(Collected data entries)
Start of Block

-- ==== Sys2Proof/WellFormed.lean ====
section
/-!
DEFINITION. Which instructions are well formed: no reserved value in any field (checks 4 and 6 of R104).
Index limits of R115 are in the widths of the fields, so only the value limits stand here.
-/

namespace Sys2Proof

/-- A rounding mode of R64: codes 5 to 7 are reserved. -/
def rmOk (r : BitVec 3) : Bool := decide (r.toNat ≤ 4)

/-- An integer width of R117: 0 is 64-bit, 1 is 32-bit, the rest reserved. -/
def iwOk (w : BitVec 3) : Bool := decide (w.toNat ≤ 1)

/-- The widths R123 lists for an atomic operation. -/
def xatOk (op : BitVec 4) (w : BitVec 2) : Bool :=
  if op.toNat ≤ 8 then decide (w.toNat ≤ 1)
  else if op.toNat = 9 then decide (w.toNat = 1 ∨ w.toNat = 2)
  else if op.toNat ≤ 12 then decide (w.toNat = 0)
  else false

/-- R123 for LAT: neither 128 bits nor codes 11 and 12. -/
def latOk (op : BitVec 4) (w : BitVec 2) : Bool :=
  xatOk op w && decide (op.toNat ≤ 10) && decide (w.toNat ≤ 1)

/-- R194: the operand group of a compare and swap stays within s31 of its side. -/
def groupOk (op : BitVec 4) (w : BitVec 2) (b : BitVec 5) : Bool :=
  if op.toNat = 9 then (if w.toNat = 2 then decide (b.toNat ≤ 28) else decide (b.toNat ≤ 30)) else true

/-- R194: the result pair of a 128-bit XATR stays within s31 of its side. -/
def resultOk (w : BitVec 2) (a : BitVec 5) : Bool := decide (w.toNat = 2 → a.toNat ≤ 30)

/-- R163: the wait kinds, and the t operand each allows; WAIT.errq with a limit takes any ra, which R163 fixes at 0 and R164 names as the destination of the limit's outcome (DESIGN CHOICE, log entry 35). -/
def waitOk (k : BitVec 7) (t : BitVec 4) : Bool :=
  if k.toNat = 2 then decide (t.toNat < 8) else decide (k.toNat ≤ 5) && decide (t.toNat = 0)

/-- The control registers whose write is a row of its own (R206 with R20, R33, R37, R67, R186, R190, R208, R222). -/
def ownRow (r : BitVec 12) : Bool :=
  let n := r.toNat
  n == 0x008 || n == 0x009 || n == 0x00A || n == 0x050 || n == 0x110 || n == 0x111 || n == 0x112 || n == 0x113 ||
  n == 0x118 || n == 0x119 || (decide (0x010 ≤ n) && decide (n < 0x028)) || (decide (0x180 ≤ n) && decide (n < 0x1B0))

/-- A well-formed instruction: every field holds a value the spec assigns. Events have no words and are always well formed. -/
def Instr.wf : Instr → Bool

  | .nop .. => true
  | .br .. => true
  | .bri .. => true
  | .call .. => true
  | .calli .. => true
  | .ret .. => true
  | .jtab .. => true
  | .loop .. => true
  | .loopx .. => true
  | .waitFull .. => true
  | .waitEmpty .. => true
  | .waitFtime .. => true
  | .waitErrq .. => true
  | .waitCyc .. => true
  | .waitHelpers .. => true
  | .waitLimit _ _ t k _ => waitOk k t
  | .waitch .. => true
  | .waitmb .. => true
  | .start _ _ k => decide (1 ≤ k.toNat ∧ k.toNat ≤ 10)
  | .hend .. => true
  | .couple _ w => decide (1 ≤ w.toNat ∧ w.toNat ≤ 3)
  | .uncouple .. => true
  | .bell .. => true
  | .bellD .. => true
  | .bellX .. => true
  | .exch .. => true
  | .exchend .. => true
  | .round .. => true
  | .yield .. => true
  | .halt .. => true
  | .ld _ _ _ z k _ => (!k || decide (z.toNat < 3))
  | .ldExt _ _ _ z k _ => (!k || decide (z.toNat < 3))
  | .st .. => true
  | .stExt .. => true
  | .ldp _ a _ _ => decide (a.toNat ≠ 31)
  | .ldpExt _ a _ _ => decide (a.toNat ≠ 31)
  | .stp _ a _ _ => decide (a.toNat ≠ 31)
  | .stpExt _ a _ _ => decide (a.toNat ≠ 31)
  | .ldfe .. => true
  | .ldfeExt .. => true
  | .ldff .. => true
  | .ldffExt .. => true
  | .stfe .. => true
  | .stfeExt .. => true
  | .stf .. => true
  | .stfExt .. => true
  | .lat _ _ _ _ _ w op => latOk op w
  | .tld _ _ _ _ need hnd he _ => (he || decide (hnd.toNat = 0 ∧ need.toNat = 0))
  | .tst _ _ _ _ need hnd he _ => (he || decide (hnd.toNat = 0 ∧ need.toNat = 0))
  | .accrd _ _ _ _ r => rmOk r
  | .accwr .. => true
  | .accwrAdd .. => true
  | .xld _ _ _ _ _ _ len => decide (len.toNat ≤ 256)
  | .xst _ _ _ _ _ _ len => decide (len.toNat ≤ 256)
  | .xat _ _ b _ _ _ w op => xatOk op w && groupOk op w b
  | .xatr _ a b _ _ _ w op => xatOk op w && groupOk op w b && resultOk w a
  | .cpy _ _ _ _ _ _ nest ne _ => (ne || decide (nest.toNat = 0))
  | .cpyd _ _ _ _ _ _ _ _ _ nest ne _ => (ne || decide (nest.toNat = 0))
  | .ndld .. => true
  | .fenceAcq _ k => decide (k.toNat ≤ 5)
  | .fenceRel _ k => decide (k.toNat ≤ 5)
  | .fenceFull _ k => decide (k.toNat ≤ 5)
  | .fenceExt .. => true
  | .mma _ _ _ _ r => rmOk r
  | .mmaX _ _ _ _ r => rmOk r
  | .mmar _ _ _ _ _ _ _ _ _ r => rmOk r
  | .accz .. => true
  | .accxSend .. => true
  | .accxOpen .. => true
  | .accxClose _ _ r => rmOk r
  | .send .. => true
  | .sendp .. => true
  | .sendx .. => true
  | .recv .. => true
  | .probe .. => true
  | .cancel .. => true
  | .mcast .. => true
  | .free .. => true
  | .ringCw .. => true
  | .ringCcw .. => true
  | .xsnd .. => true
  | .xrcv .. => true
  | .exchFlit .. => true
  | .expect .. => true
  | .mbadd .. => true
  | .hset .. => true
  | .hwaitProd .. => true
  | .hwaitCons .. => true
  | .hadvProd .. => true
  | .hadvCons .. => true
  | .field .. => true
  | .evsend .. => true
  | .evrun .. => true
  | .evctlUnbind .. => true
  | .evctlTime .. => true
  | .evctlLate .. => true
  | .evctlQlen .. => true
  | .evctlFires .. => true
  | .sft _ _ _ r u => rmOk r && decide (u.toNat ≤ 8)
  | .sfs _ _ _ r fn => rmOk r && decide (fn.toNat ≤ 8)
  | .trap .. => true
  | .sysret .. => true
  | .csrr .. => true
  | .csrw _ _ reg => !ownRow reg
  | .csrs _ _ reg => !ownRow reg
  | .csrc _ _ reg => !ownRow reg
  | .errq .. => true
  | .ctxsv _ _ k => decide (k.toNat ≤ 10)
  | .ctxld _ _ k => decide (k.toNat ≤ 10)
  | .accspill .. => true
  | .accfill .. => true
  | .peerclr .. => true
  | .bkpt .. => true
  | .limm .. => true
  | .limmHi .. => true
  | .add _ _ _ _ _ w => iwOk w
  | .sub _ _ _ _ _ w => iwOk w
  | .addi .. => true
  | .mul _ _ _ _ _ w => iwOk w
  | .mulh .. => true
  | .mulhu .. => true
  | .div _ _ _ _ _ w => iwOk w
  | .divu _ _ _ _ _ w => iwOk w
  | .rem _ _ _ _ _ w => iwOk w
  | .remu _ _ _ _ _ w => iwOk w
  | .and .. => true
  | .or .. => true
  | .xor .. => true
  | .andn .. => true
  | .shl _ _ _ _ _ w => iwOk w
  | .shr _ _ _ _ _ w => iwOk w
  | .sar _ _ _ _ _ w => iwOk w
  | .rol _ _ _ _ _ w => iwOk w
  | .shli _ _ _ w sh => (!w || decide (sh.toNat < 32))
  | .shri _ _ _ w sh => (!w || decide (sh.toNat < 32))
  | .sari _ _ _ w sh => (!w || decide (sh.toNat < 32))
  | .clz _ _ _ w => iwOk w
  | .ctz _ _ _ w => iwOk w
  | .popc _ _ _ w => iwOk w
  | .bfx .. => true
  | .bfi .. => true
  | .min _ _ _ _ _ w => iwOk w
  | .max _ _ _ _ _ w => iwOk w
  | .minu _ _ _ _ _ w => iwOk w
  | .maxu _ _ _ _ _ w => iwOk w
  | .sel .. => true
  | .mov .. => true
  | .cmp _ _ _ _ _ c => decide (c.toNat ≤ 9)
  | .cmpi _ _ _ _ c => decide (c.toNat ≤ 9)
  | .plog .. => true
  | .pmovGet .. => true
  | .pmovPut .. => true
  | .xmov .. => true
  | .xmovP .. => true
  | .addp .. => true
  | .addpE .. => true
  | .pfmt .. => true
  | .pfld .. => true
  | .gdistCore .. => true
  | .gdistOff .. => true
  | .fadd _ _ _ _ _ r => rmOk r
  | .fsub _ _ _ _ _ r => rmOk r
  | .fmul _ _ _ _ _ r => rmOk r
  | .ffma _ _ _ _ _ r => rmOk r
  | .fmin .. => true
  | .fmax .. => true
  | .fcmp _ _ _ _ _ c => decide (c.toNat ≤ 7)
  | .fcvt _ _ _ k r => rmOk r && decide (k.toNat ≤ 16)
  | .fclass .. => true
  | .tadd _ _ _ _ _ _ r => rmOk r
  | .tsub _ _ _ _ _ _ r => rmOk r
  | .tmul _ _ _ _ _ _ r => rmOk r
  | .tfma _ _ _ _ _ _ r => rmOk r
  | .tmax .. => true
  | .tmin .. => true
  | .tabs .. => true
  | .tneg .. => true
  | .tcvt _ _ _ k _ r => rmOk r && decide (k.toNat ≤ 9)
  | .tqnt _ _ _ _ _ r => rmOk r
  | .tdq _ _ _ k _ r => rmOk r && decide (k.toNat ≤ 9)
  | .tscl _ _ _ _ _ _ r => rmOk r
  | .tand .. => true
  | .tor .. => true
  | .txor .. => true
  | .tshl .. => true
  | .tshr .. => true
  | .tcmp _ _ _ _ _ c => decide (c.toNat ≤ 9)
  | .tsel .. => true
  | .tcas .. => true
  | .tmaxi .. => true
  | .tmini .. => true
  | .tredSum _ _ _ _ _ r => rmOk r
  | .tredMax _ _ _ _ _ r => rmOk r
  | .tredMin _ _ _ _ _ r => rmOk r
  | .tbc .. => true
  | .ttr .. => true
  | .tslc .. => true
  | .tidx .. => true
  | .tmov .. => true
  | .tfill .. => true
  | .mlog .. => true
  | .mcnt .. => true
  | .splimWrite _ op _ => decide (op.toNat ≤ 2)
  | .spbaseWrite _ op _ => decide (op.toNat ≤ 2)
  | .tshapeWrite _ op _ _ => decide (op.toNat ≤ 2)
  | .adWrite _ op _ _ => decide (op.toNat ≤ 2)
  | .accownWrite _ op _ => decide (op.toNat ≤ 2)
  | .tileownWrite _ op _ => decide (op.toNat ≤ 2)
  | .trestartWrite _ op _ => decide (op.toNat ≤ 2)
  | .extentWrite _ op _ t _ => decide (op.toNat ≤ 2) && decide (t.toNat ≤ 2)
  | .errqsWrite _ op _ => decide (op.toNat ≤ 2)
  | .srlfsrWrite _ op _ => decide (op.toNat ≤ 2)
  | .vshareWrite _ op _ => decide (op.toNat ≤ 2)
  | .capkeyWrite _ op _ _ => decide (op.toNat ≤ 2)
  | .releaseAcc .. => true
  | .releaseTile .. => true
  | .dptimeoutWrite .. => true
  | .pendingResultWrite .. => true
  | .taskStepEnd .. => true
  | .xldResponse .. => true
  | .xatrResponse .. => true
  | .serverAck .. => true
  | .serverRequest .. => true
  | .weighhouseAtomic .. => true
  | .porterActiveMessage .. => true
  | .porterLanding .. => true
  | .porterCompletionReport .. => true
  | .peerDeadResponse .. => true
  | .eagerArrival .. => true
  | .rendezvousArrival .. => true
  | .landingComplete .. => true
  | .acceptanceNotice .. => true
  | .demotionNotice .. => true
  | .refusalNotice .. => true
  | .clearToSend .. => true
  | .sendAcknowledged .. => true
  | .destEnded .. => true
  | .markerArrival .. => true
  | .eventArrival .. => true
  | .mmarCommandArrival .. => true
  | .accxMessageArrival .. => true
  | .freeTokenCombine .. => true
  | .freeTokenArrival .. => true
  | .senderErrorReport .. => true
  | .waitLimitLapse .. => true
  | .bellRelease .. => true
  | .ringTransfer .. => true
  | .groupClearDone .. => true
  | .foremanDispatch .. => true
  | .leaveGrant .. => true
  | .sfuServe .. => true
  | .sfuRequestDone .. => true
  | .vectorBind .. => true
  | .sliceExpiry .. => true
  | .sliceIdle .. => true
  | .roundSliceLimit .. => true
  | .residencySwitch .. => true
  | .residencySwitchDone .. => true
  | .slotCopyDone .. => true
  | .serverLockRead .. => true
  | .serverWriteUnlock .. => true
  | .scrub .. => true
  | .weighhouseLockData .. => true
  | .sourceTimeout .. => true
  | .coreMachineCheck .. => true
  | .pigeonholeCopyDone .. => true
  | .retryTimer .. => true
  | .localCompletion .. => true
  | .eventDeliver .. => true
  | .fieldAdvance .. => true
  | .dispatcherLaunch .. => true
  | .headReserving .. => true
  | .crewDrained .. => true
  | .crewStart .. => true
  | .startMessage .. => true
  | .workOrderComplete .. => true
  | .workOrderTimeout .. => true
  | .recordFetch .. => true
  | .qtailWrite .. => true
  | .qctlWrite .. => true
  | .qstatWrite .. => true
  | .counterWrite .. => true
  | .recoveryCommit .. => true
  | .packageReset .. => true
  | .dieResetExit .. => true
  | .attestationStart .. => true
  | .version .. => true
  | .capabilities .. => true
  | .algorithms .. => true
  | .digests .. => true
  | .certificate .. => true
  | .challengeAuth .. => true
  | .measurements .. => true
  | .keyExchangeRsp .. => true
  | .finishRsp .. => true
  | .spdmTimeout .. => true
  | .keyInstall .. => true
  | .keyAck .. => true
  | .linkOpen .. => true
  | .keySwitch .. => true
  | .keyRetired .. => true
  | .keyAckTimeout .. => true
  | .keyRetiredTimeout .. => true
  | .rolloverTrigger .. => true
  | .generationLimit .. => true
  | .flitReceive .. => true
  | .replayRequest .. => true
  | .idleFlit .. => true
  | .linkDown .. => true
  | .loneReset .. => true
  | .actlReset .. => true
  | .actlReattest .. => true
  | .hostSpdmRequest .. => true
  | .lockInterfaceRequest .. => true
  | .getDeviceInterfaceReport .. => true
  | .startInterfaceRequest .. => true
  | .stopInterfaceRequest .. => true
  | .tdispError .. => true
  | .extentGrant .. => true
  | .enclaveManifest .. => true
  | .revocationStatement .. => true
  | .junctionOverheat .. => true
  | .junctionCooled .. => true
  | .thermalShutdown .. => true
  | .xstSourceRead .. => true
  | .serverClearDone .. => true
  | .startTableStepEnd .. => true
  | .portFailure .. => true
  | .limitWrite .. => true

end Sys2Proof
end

End of Block

** What is expected **
Each line of the entries that contains the word "waitOk" should be listed.

** Expected answer **
def waitOk (k : BitVec 7) (t : BitVec 4) : Bool :=
  | .waitLimit _ _ t k _ => waitOk k t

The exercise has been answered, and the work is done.